Instructions for the task: Copy word for word, please, the lines of the entries below running from the one containing "trace := s.trace ++ invocations s.tick" to the one containing "period (R123). -/", both ends included.

(Dataset content)

-- ==== Sys2Proof/Laws/PerInstr.lean ====
section
/-! SUPPORT. One lemma for each operation: its code has the fixed bits of its row (R92, R93). -/

namespace Sys2Proof.Laws.RowMatch

/-- The code of a host command has the match bits of its row under the row's mask (R92), and the code of an event raises
its own line and no other (R93). -/
def Statement (i : Instr) : Prop :=
  match hostRow i with
  | some r => ∃ w, encode i = .host w ∧ r.accepts w = true
  | none => encode i = .event (lineOf i)

theorem nop : Statement .nop := ⟨_, rfl, by decide⟩

theorem fbwr (idx : BitVec 6) (ch : Channel) (val : Level) : Statement (.fbwr idx ch val) := by
  refine ⟨_, rfl, ?_⟩
  have h : ∀ (i : BitVec 6) (c : BitVec 2) (v : BitVec 8),
      (hostWord 0x1 (i ++ c ++ 0#12 ++ v)) &&& 0xF00FFF00#32 = 0x10000000#32 := by
    intro i c v
    unfold hostWord
    ext k hk
    simp only [BitVec.getElem_and, BitVec.getElem_append]
    interval_cases k <;> simp
  simpa [HostRow.accepts] using h idx ch.code val

theorem compile (rot : Bool) : Statement (.compile rot) := by
  cases rot <;> exact ⟨_, rfl, by decide⟩

theorem swapreq : Statement .swapreq := ⟨_, rfl, by decide⟩

theorem schreg (cb : BitVec 4) (period : BitVec 24) : Statement (.schreg cb period) := by
  refine ⟨_, rfl, ?_⟩
  have h : ∀ (c : BitVec 4) (p : BitVec 24), (hostWord 0x4 (c ++ p)) &&& 0xF0000000#32 = 0x40000000#32 := by
    intro c p
    unfold hostWord
    ext k hk
    simp only [BitVec.getElem_and, BitVec.getElem_append]
    interval_cases k <;> simp
  simpa [HostRow.accepts] using h cb period

theorem tickrd : Statement .tickrd := ⟨_, rfl, by decide⟩

theorem schedTick : Statement .schedTick := rfl

theorem scanTick : Statement .scanTick := rfl

theorem xferDone : Statement .xferDone := rfl

theorem cbRet : Statement .cbRet := rfl

end Sys2Proof.Laws.RowMatch
end

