theorem finishWalk_walk (walking : s.schedState = .walk i) (n : Nat) :
    finishWalk (n + 1) s = finishWalk n (walkStep s) := by
  rw [finishWalk, walking]

theorem finishWalk_wait (waiting : s.schedState = .wait i) (n : Nat) :
    finishWalk (n + 1) s =
      finishWalk n { s with cblist := s.cblist.modify i CallbackRecord.advance, schedState := .walk (i + 1) } := by
  rw [finishWalk, waiting, exec, execCbRet_of_wait waiting]
  rfl

section OneRecord

variable {passed rest : List CallbackRecord} {r : CallbackRecord} (list : s.cblist = passed ++ r :: rest)
  (walking : s.schedState = .walk passed.length)

include list walking

/-- A record that is due takes the walk two steps, the invocation and the return. -/
theorem finishWalk_of_due (due : r.nextFire ≤ s.tick) (n : Nat) :
    finishWalk (n + 2) s = finishWalk n { s with
      cblist := passed ++ r.advance :: rest
      schedState := .walk (passed.length + 1)
      trace := s.trace ++ [.cbInvoke r.cb] } := by
  have within : passed.length < s.cblist.length := by simp [list]
  have here : s.cblist[passed.length] = r := by simp [list]
  have invoked : walkStep s =
      { s with schedState := .wait passed.length, trace := s.trace ++ [.cbInvoke r.cb] } := by
    rw [walkStep_of_le walking within (by rwa [here]), here]
  have returned : s.cblist.modify passed.length CallbackRecord.advance = passed ++ r.advance :: rest := by
    rw [List.modify_eq_take_cons_drop within, here]
    simp [list]
  rw [finishWalk_walk walking, invoked, finishWalk_wait rfl, returned]

theorem finishWalk_of_not_due (notDue : s.tick < r.nextFire) (n : Nat) :
    finishWalk (n + 1) s = finishWalk n { s with schedState := .walk (passed.length + 1) } := by
  have within : passed.length < s.cblist.length := by simp [list]
  have here : s.cblist[passed.length] = r := by simp [list]
  rw [finishWalk_walk walking, walkStep_of_lt walking within (by rwa [here])]

end OneRecord

theorem finishWalk_of_walk {passed rest : List CallbackRecord} {n : Nat} (list : s.cblist = passed ++ rest)
    (walking : s.schedState = .walk passed.length) (fuel : 2 * rest.length < n) :
    finishWalk n s = .next { s with
      cblist := passed ++ rest.map (CallbackRecord.walked s.tick)
      schedState := .idle
      trace := s.trace ++ invocations s.tick rest } := by
  induction rest generalizing s passed n with
  | nil =>
    obtain ⟨n, rfl⟩ := Nat.exists_eq_add_one.mpr fuel
    rw [finishWalk_walk walking, walkStep_of_length_le walking (by simp [list]), finishWalk_of_idle rfl]
    simp [invocations, ← list]
  | cons r rest ih =>
    rw [List.length_cons] at fuel
    by_cases due : r.nextFire ≤ s.tick
    · obtain ⟨n, rfl⟩ := Nat.exists_eq_add_of_le' (show 2 ≤ n by omega)
      rw [finishWalk_of_due list walking due, ih (passed := passed ++ [r.advance]) (by simp) (by simp) (by omega)]
      simp [invocations_cons, CallbackRecord.walked, due]
    · obtain ⟨n, rfl⟩ := Nat.exists_eq_add_of_le' (show 1 ≤ n by omega)
      rw [finishWalk_of_not_due list walking (BitVec.not_le.mp due),
        ih (passed := passed ++ [r]) (by simp [list]) (by simp) (by omega)]
      simp [invocations_cons, CallbackRecord.walked, due]

theorem schedRound_of_idle (idle : s.schedState = .idle) :
    schedRound s = .next { s with
      tick := s.tick + 1
      cblist := s.cblist.map (CallbackRecord.walked (s.tick + 1))
      schedState := .idle
      trace := s.trace ++ invocations (s.tick + 1) s.cblist } := by
  rw [schedRound, exec, execSchedTick_of_idle idle, andThen, finishWalk_of_walk (passed := []) rfl rfl (by simp)]
  rfl

end Sys2Proof.Machine
end

section
/-! The fire times of one record (R125): after k ticks it has fired as often as it takes to bring its next firing behind
them (`firings_le_iff`), and the rest follows from that. -/

namespace Sys2Proof.Machine

variable {r : CallbackRecord} {tick j k n : Nat}

/-- A record after `n` firings, each of which adds its period (R123). -/
def CallbackRecord.advanceBy (n : Nat) (r : CallbackRecord) : CallbackRecord :=
  ⟨r.cb, r.period, BitVec.ofNat 64 (r.nextFire.toNat + n * r.period.toNat)⟩

/-- A record that can fire again (R92 excludes period 0), and is not due yet. -/
def CallbackRecord.Pending (tick : Nat) (r : CallbackRecord) : Prop :=
  0 < r.period.toNat ∧ tick < r.nextFire.toNat

theorem CallbackRecord.pending_toNat_iff {tick : BitVec 64} :
    r.Pending tick.toNat ↔ r.period ≠ 0 ∧ tick < r.nextFire := by
  rw [Pending, BitVec.lt_def, Nat.pos_iff_ne_zero, ne_eq, ne_eq, ← BitVec.toNat_inj]
  rfl

theorem firings_le_iff (positive : 0 < r.period.toNat) :
    firings tick k r ≤ n ↔ tick + k < r.nextFire.toNat + n * r.period.toNat := by
  unfold firings
  split
  next before =>
    rw [iff_true_left (Nat.zero_le n)]
    omega
  next reached =>
    rw [Nat.add_one_le_iff, Nat.div_lt_iff_lt_mul positive]
    omega

theorem firings_of_registered (positive : 0 < r.period.toNat) (registered : r.nextFire.toNat = tick + r.period.toNat) :
    firings tick k r = k / r.period.toNat := by
  refine eq_of_forall_ge_iff fun n => ?_
  rw [firings_le_iff positive, registered, ← Nat.lt_succ_iff, Nat.div_lt_iff_lt_mul positive, Nat.succ_mul]
  omega

theorem firings_zero (pending : r.Pending tick) : firings tick 0 r = 0 :=
  if_pos pending.2

theorem firings_one {tick : BitVec 64} (pending : r.Pending tick.toNat) (next : (tick + 1).toNat = tick.toNat + 1) :
    firings tick.toNat 1 r = if r.nextFire ≤ tick + 1 then 1 else 0 := by
  obtain ⟨-, later⟩ := pending
  split
  next due =>
    have now : r.nextFire.toNat = tick.toNat + 1 := le_antisymm (next ▸ BitVec.le_def.mp due) later
    simp [firings, now]
  next notDue => exact if_pos (next ▸ BitVec.lt_def.mp (BitVec.not_le.mp notDue))

theorem CallbackRecord.advanceBy_zero : r.advanceBy 0 = r := by
  simp [advanceBy]

theorem CallbackRecord.advanceBy_one : r.advanceBy 1 = r.advance := by
  rw [advanceBy, Nat.one_mul, advance_eq]

theorem CallbackRecord.advanceBy_advanceBy (m n : Nat) : (r.advanceBy m).advanceBy n = r.advanceBy (m + n) := by
  apply congrArg (CallbackRecord.mk r.cb r.period)
  apply BitVec.eq_of_toNat_eq
  simp [advanceBy, Nat.add_mul, Nat.add_assoc]

namespace CallbackRecord.Pending

/-- Below the wrap of TICK the next firing does not wrap either, for it lies at most one period ahead. -/
theorem advanceBy_nextFire_toNat (pending : r.Pending tick) (noWrap : tick + k + 2 ^ 24 < 2 ^ 64) :
    (r.advanceBy (firings tick k r)).nextFire.toNat =
      r.nextFire.toNat + firings tick k r * r.period.toNat := by
  obtain ⟨positive, -⟩ := pending
  refine (BitVec.toNat_ofNat ..).trans (Nat.mod_eq_of_lt ?_)
  cases count : firings tick k r with
  | zero => simpa using r.nextFire.isLt
  | succ m =>
    have fired : ¬ firings tick k r ≤ m := by omega
    rw [firings_le_iff positive] at fired
    rw [Nat.succ_mul]
    have short := r.period.isLt
    omega

theorem advanceBy_firings (pending : r.Pending tick) (noWrap : tick + k + 2 ^ 24 < 2 ^ 64) :
    (r.advanceBy (firings tick k r)).Pending (tick + k) := by
  refine ⟨pending.1, ?_⟩
  rw [pending.advanceBy_nextFire_toNat noWrap]
  exact (firings_le_iff pending.1).mp le_rfl

/-- The firings of j + k ticks are those of the first j, and those that the record they leave has in the last k. -/
theorem firings_add (pending : r.Pending tick) (noWrap : tick + j + 2 ^ 24 < 2 ^ 64) :
    firings tick (j + k) r =
      firings tick j r + firings (tick + j) k (r.advanceBy (firings tick j r)) := by
  have positive := pending.1
  have next := pending.advanceBy_nextFire_toNat noWrap
  refine eq_of_forall_ge_iff fun n => ?_
  rw [firings_le_iff positive]
  by_cases enough : firings tick j r ≤ n
  · obtain ⟨m, rfl⟩ := Nat.exists_eq_add_of_le enough
    rw [Nat.add_le_add_iff_left, firings_le_iff (r := r.advanceBy _) positive, next, Nat.add_mul, ← Nat.add_assoc,
      ← Nat.add_assoc]
    rfl
  · have tooFew := mt (firings_le_iff positive).mpr enough
    omega

/-- The walk of one SCHED_TICK advances a record by its firings in that tick. -/
theorem walked_eq {tick : BitVec 64} (pending : r.Pending tick.toNat) (next : (tick + 1).toNat = tick.toNat + 1) :
    r.walked (tick + 1) = r.advanceBy (firings tick.toNat 1 r) := by
  rw [walked, firings_one pending next]
  split
  · exact advanceBy_one.symm
  · exact advanceBy_zero.symm

end CallbackRecord.Pending

end Sys2Proof.Machine
end

section
/-! The rounds of R125: what k SCHED_TICKs with their walks make of a state whose records are all to come. -/

namespace Sys2Proof.Machine

variable {s t u : State} {j k : Nat}

def State.AllPending (s : State) : Prop :=
  ∀ r ∈ s.cblist, r.Pending s.tick.toNat

/-- Every record of `s` has its firings of `k` ticks in `t`, and `t` has recorded an invocation for each. -/
structure FiredOver (k : Nat) (s t : State) : Prop where
  idle : t.schedState = .idle
  tick : t.tick.toNat = s.tick.toNat + k
  cblist : t.cblist = s.cblist.map fun r => r.advanceBy (firings s.tick.toNat k r)
  trace : ∃ new, t.trace = s.trace ++ new ∧ ∀ cb : BitVec 4,
    new.count (.cbInvoke cb) = ((s.cblist.filter fun r => decide (r.cb = cb)).map (firings s.tick.toNat k)).sum

theorem FiredOver.allPending (fired : FiredOver k s t) (pending : s.AllPending)
    (noWrap : s.tick.toNat + k + 2 ^ 24 < 2 ^ 64) : t.AllPending := by
  rw [State.AllPending, fired.cblist, fired.tick, List.forall_mem_map]
  exact fun r member => (pending r member).advanceBy_firings noWrap

theorem firedOver_zero (idle : s.schedState = .idle) (pending : s.AllPending) : FiredOver 0 s s where
  idle := idle
  tick := rfl
  cblist := by
    refine (List.map_id' _).symm.trans (List.map_congr_left fun r member => ?_)
    rw [firings_zero (pending r member), CallbackRecord.advanceBy_zero]
  trace := by
    refine ⟨[], (List.append_nil _).symm, fun cb => ?_⟩
    rw [List.map_congr_left (g := fun _ => 0) fun r member => firings_zero (pending r (List.mem_of_mem_filter member))]
    simp

/-- One SCHED_TICK with its walk. -/
theorem exists_firedOver_one (idle : s.schedState = .idle) (pending : s.AllPending)
    (noWrap : s.tick.toNat + 1 < 2 ^ 64) : ∃ t, schedRound s = .next t ∧ FiredOver 1 s t := by
  have next : (s.tick + 1).toNat = s.tick.toNat + 1 := by
    rw [BitVec.toNat_add_of_lt noWrap]
    rfl
  exact ⟨_, schedRound_of_idle idle, {
    idle := rfl
    tick := next
    cblist := List.map_congr_left fun r member => (pending r member).walked_eq next
    trace := by
      refine ⟨_, rfl, fun cb => ?_⟩
      rw [count_invocations]
      refine congrArg List.sum (List.map_congr_left fun r member => ?_)
      exact (firings_one (pending r (List.mem_of_mem_filter member)) next).symm }⟩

(End Dataset content)

Completed exercise:
      trace := s.trace ++ invocations s.tick rest } := by
  induction rest generalizing s passed n with
  | nil =>
    obtain ⟨n, rfl⟩ := Nat.exists_eq_add_one.mpr fuel
    rw [finishWalk_walk walking, walkStep_of_length_le walking (by simp [list]), finishWalk_of_idle rfl]
    simp [invocations, ← list]
  | cons r rest ih =>
    rw [List.length_cons] at fuel
    by_cases due : r.nextFire ≤ s.tick
    · obtain ⟨n, rfl⟩ := Nat.exists_eq_add_of_le' (show 2 ≤ n by omega)
      rw [finishWalk_of_due list walking due, ih (passed := passed ++ [r.advance]) (by simp) (by simp) (by omega)]
      simp [invocations_cons, CallbackRecord.walked, due]
    · obtain ⟨n, rfl⟩ := Nat.exists_eq_add_of_le' (show 1 ≤ n by omega)
      rw [finishWalk_of_not_due list walking (BitVec.not_le.mp due),
        ih (passed := passed ++ [r]) (by simp [list]) (by simp) (by omega)]
      simp [invocations_cons, CallbackRecord.walked, due]

theorem schedRound_of_idle (idle : s.schedState = .idle) :
    schedRound s = .next { s with
      tick := s.tick + 1
      cblist := s.cblist.map (CallbackRecord.walked (s.tick + 1))
      schedState := .idle
      trace := s.trace ++ invocations (s.tick + 1) s.cblist } := by
  rw [schedRound, exec, execSchedTick_of_idle idle, andThen, finishWalk_of_walk (passed := []) rfl rfl (by simp)]
  rfl

end Sys2Proof.Machine
end

section
/-! The fire times of one record (R125): after k ticks it has fired as often as it takes to bring its next firing behind
them (`firings_le_iff`), and the rest follows from that. -/

namespace Sys2Proof.Machine

variable {r : CallbackRecord} {tick j k n : Nat}

/-- A record after `n` firings, each of which adds its period (R123). -/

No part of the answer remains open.